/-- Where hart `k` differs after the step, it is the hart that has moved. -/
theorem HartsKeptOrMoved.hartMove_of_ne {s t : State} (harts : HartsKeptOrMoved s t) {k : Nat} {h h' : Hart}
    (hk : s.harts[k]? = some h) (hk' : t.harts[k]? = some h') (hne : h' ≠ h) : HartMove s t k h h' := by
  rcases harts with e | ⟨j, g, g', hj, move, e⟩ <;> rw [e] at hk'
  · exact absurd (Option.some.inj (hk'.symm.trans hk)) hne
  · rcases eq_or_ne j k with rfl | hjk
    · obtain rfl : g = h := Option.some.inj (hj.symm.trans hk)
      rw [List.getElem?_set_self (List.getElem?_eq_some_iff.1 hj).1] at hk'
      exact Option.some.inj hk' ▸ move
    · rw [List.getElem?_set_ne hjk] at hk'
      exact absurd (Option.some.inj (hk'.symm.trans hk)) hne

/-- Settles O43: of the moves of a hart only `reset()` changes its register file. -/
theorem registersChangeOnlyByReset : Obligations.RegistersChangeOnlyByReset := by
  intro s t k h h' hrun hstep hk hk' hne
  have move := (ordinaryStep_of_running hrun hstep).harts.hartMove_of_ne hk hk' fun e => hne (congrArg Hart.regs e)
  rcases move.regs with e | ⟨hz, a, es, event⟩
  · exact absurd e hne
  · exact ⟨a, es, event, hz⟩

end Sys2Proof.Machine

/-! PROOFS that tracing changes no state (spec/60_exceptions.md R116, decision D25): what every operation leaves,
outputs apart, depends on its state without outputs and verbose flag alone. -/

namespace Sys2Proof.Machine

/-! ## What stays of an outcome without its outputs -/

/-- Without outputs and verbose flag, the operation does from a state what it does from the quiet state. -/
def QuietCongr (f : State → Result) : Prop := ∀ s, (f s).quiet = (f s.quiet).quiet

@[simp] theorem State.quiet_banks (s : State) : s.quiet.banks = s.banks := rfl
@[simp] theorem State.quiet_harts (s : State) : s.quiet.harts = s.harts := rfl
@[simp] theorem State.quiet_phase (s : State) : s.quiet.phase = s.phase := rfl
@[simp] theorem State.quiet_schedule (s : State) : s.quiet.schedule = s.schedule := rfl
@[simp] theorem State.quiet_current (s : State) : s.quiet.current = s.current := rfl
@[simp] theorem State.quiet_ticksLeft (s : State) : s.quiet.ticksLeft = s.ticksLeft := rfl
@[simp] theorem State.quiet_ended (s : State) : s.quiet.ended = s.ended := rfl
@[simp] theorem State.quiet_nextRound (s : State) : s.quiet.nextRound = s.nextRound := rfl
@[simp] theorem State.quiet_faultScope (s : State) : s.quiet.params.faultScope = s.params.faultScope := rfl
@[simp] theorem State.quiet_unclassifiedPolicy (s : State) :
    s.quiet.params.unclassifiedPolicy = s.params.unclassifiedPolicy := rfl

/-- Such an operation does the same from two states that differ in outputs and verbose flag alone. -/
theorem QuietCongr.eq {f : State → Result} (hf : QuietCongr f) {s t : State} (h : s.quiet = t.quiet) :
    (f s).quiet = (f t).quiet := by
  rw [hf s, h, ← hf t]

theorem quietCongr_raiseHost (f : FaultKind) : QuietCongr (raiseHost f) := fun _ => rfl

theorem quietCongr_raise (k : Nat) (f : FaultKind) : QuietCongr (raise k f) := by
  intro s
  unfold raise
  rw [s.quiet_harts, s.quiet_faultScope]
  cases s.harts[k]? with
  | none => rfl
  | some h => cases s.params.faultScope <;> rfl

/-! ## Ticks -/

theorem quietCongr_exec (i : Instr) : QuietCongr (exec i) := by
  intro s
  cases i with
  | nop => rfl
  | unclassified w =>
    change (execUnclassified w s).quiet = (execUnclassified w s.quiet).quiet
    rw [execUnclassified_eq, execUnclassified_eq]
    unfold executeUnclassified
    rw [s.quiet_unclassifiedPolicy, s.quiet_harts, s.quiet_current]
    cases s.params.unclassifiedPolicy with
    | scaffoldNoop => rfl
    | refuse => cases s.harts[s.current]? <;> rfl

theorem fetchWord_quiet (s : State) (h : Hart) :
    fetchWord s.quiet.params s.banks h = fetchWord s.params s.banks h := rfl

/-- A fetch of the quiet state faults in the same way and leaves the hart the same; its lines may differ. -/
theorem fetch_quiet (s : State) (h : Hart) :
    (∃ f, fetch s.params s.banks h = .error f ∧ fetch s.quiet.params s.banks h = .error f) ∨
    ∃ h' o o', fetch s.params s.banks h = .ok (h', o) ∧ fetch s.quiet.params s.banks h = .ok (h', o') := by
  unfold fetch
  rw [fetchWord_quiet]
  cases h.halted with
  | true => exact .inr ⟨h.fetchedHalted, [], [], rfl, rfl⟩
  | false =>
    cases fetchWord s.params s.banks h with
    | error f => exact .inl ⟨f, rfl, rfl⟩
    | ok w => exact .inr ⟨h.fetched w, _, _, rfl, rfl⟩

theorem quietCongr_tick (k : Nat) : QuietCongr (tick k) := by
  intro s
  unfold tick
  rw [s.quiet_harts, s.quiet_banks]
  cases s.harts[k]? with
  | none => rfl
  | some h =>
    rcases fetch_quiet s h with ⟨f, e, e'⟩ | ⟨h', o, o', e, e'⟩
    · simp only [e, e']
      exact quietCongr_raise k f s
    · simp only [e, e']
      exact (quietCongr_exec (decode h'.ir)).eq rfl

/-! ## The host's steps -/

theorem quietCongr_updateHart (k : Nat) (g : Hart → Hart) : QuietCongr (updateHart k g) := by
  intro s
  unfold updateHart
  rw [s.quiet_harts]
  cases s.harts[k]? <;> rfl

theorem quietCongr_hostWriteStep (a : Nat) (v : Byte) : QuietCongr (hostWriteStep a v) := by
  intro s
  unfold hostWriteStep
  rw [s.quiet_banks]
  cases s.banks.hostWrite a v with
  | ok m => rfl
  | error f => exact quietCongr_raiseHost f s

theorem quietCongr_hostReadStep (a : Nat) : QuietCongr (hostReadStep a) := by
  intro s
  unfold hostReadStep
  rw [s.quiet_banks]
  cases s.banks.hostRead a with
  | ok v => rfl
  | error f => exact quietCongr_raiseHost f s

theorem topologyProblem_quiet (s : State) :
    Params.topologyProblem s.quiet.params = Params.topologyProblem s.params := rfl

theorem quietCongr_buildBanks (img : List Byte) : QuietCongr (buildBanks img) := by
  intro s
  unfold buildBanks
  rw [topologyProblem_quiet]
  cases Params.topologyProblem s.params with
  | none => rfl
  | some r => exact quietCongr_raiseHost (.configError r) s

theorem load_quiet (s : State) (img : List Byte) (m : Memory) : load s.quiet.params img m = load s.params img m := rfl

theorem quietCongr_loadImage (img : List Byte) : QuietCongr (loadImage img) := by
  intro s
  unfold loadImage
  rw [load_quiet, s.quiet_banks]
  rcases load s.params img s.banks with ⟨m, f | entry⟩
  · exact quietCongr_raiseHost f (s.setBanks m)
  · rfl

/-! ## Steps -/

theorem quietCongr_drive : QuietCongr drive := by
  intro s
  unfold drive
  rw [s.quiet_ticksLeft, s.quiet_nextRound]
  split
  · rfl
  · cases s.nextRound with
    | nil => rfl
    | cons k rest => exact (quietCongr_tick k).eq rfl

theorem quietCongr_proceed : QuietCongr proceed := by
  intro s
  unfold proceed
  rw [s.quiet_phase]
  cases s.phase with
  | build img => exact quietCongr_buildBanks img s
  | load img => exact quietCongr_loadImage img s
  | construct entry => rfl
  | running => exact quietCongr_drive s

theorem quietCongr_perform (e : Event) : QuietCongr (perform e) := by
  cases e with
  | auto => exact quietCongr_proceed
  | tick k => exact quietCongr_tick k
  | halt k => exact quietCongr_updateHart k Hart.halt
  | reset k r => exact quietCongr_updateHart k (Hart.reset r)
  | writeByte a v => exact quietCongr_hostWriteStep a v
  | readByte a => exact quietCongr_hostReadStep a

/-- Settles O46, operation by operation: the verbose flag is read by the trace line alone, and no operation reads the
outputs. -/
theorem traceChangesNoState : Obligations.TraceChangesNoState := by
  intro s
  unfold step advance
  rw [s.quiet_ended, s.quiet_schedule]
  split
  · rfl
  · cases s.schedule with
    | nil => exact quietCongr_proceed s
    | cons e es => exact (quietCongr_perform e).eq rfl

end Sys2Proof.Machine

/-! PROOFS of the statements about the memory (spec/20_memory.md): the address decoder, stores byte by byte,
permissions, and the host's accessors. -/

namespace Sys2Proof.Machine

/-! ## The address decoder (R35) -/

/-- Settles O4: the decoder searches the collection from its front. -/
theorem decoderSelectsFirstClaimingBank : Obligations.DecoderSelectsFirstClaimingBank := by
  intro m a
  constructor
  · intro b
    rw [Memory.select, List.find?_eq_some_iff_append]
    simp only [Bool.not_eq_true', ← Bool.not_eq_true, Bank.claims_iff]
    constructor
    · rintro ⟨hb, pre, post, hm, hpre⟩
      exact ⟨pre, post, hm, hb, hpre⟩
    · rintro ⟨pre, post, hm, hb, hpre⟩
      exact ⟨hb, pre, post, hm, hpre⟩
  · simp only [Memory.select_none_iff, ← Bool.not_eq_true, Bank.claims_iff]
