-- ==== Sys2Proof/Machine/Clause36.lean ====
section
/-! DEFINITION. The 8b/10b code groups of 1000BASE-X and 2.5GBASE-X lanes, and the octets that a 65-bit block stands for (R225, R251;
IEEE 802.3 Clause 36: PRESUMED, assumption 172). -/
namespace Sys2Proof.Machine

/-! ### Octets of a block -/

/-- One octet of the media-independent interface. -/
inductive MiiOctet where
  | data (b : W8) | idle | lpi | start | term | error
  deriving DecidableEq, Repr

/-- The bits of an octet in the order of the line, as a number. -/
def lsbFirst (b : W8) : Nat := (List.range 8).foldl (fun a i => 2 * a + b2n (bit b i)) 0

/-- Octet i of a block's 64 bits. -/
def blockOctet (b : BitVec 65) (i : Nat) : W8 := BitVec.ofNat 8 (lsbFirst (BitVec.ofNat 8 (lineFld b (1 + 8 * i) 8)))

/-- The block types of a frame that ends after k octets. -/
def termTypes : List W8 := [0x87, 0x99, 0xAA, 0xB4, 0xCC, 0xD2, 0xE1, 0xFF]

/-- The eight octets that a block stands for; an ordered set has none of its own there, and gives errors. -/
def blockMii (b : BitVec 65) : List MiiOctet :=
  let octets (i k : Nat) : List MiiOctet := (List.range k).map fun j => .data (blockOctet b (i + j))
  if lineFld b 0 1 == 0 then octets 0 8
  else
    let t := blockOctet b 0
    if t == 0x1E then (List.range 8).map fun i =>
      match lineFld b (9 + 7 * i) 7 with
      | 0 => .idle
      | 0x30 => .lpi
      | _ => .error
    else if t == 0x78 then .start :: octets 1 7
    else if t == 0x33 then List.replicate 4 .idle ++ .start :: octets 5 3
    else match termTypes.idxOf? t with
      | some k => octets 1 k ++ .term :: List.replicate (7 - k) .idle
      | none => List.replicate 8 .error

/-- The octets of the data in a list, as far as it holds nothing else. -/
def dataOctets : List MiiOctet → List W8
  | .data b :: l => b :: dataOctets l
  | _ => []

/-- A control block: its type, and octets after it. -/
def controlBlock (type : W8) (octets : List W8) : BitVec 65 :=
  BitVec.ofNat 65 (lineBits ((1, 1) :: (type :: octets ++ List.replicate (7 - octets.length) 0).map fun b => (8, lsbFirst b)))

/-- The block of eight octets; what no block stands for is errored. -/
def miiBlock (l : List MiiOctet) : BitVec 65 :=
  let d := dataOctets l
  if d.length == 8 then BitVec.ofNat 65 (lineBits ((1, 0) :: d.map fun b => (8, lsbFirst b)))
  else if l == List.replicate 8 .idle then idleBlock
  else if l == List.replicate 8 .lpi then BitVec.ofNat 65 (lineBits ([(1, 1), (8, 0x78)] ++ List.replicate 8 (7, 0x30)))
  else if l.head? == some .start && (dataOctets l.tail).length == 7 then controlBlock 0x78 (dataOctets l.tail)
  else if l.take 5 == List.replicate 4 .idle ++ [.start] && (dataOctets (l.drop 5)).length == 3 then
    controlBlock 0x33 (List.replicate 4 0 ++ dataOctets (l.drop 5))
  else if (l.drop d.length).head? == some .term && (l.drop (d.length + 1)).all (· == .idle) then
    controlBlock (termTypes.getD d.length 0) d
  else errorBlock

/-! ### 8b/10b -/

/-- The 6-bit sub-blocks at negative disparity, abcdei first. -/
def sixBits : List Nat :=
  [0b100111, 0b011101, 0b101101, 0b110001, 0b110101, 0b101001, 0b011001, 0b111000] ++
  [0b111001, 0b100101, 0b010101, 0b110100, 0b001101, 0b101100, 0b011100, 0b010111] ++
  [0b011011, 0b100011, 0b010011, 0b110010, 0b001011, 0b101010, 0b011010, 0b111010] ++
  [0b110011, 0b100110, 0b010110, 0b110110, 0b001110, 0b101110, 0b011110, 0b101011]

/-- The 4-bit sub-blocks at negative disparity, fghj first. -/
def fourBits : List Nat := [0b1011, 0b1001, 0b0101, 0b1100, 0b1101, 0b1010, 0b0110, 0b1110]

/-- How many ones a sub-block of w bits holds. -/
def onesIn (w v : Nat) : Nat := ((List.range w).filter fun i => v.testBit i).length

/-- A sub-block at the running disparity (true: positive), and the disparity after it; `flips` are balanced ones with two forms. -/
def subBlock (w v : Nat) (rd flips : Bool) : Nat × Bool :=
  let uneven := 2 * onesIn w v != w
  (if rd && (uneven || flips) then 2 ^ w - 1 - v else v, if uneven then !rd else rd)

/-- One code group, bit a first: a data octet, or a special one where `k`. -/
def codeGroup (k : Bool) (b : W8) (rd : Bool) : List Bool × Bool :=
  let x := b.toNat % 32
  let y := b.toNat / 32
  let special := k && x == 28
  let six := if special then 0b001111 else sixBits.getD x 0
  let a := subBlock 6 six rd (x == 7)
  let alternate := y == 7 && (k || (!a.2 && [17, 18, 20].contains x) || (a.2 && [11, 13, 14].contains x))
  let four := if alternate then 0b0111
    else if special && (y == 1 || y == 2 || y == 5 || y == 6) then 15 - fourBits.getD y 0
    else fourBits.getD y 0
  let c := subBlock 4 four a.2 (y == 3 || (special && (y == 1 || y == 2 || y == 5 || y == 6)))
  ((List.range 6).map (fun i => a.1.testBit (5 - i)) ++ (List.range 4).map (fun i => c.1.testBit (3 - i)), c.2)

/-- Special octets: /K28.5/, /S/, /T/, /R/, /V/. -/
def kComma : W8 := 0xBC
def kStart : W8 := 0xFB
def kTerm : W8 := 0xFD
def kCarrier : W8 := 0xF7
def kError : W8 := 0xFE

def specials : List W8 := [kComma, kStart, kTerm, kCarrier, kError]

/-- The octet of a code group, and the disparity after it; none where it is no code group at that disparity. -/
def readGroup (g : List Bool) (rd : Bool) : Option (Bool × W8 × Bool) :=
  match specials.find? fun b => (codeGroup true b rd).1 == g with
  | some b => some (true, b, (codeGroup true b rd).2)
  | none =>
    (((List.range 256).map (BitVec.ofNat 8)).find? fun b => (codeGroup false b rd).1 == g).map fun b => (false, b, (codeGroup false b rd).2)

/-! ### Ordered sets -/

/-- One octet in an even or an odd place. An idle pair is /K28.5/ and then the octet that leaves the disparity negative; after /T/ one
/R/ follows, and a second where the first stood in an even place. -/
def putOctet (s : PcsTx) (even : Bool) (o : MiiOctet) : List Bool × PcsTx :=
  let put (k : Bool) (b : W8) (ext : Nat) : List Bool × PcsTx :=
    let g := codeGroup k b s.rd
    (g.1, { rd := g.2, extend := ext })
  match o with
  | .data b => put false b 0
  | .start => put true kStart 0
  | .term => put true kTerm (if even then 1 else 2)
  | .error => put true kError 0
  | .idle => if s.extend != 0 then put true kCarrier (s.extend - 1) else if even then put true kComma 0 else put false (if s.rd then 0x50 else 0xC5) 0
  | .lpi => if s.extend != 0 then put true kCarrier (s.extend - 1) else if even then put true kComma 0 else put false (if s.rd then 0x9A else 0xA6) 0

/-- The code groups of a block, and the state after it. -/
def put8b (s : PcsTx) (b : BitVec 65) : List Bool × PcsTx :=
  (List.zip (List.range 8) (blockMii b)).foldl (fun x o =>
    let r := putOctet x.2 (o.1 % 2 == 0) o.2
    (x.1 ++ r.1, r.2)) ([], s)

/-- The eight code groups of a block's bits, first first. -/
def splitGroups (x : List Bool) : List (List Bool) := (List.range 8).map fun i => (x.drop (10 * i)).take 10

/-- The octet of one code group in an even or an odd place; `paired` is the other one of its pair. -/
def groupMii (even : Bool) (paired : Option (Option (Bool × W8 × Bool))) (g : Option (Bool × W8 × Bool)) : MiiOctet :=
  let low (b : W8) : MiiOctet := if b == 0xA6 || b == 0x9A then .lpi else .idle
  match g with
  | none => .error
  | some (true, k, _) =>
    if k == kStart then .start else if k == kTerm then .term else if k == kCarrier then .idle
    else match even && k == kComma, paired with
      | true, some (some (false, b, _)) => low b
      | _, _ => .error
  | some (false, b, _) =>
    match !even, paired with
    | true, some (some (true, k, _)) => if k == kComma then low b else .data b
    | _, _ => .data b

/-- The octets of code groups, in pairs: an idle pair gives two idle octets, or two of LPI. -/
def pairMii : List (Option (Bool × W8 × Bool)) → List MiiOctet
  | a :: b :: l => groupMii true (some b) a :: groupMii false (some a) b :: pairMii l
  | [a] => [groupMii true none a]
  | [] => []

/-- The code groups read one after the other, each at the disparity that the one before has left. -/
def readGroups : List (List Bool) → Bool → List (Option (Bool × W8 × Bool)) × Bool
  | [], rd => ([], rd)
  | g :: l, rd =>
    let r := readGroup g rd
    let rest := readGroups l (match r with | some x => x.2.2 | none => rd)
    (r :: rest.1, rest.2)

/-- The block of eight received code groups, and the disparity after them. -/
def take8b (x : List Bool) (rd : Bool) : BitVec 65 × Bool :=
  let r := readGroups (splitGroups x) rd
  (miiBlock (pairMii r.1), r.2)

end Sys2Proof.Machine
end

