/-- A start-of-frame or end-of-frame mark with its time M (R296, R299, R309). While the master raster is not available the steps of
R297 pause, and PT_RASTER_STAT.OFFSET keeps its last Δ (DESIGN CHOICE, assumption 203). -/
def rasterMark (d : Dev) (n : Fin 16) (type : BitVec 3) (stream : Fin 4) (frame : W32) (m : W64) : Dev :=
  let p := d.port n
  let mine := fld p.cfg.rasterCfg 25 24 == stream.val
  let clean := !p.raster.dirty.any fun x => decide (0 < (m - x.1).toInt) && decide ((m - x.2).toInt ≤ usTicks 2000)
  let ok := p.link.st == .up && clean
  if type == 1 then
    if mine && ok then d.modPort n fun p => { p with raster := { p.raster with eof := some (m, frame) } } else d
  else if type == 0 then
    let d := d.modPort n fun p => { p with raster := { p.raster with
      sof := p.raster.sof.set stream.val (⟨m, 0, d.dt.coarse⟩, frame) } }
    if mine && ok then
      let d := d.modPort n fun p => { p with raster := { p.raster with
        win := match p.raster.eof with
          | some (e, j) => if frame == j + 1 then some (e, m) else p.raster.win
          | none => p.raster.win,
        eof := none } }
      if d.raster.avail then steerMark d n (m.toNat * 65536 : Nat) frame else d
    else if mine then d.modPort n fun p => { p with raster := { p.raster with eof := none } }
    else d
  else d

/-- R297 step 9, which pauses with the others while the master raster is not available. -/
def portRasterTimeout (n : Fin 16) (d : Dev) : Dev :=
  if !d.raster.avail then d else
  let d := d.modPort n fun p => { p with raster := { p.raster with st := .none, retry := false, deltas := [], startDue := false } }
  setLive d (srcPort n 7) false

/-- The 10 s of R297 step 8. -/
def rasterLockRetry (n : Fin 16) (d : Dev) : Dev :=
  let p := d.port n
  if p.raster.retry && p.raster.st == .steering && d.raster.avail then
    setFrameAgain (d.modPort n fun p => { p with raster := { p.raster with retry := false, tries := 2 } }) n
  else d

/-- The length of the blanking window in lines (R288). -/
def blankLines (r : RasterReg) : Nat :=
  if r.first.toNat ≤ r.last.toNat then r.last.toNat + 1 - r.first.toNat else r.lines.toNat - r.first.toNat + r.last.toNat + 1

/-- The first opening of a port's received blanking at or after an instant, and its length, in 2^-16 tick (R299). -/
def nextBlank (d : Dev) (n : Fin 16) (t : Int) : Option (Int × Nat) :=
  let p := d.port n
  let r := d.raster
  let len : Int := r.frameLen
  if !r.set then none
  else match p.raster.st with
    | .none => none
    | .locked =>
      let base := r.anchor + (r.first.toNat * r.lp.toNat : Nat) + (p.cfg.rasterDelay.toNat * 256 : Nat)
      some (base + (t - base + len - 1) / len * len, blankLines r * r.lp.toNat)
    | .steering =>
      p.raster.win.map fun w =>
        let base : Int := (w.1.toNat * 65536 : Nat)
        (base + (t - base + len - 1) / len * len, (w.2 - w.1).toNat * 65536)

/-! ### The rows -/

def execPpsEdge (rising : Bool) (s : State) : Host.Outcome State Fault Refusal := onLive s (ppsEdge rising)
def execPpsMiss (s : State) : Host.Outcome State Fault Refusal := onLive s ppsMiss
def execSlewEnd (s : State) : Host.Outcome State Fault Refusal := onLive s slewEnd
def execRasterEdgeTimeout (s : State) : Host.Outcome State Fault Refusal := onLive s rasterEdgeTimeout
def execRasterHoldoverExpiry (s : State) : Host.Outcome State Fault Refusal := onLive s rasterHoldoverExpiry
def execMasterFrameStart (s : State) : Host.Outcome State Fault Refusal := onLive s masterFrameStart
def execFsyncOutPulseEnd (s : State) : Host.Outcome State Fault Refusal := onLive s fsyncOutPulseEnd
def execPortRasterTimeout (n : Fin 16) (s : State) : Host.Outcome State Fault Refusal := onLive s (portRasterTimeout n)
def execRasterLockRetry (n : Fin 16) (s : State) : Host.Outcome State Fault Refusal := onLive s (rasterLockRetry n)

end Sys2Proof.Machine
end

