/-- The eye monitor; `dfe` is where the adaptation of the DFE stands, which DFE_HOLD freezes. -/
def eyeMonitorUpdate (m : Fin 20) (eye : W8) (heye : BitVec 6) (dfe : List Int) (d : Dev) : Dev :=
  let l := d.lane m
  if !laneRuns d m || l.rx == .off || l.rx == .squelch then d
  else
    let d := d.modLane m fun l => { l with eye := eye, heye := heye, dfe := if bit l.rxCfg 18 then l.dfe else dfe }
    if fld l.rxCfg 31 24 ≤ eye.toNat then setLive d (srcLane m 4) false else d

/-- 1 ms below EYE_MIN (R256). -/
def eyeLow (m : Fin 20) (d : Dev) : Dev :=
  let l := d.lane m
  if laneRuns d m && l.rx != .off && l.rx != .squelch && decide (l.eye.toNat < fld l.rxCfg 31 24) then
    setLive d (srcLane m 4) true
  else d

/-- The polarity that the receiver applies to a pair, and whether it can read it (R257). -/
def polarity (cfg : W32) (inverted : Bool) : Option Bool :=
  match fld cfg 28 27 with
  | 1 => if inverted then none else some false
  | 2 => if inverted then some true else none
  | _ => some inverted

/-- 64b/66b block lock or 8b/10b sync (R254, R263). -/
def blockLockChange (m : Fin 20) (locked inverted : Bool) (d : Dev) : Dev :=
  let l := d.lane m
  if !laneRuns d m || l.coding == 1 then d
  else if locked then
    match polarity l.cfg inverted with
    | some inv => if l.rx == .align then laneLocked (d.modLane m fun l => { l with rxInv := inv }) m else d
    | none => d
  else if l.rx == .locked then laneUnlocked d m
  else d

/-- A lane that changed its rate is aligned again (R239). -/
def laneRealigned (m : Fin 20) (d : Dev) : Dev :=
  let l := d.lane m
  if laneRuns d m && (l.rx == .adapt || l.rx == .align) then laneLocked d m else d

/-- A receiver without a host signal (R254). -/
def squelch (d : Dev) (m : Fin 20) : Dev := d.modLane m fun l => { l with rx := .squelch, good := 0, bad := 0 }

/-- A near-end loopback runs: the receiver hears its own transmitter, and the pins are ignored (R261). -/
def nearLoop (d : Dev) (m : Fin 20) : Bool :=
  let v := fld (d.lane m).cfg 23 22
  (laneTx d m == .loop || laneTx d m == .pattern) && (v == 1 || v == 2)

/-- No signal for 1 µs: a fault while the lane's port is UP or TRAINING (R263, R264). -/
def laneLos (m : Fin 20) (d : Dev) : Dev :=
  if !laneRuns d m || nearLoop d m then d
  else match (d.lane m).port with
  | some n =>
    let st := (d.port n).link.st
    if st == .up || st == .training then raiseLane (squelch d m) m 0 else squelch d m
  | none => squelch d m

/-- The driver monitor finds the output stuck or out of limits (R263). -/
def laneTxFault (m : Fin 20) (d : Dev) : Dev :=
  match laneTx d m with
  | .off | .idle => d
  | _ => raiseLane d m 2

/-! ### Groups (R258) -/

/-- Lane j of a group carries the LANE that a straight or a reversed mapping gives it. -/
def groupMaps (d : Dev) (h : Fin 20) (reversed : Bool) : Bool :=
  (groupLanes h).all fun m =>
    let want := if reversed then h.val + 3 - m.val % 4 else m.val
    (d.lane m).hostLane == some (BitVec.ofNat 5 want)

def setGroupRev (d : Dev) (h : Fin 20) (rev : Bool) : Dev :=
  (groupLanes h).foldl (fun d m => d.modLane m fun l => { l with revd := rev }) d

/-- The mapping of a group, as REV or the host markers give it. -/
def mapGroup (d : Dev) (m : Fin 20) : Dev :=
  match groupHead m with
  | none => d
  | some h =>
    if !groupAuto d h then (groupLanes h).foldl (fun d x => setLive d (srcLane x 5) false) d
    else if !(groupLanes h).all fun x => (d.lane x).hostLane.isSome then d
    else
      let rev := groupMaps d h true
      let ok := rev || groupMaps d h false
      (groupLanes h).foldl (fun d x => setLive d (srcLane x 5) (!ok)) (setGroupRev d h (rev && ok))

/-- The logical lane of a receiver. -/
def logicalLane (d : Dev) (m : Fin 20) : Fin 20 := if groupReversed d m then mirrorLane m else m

▬▬▬

TASK REQUIREMENTS: Look over the entries above. Copy every line that contains the word "available".

EXERCISE RESPONSE:
/-- A start-of-frame or end-of-frame mark with its time M (R296, R299, R309). While the master raster is not available the steps of
/-- R297 step 9, which pauses with the others while the master raster is not available. -/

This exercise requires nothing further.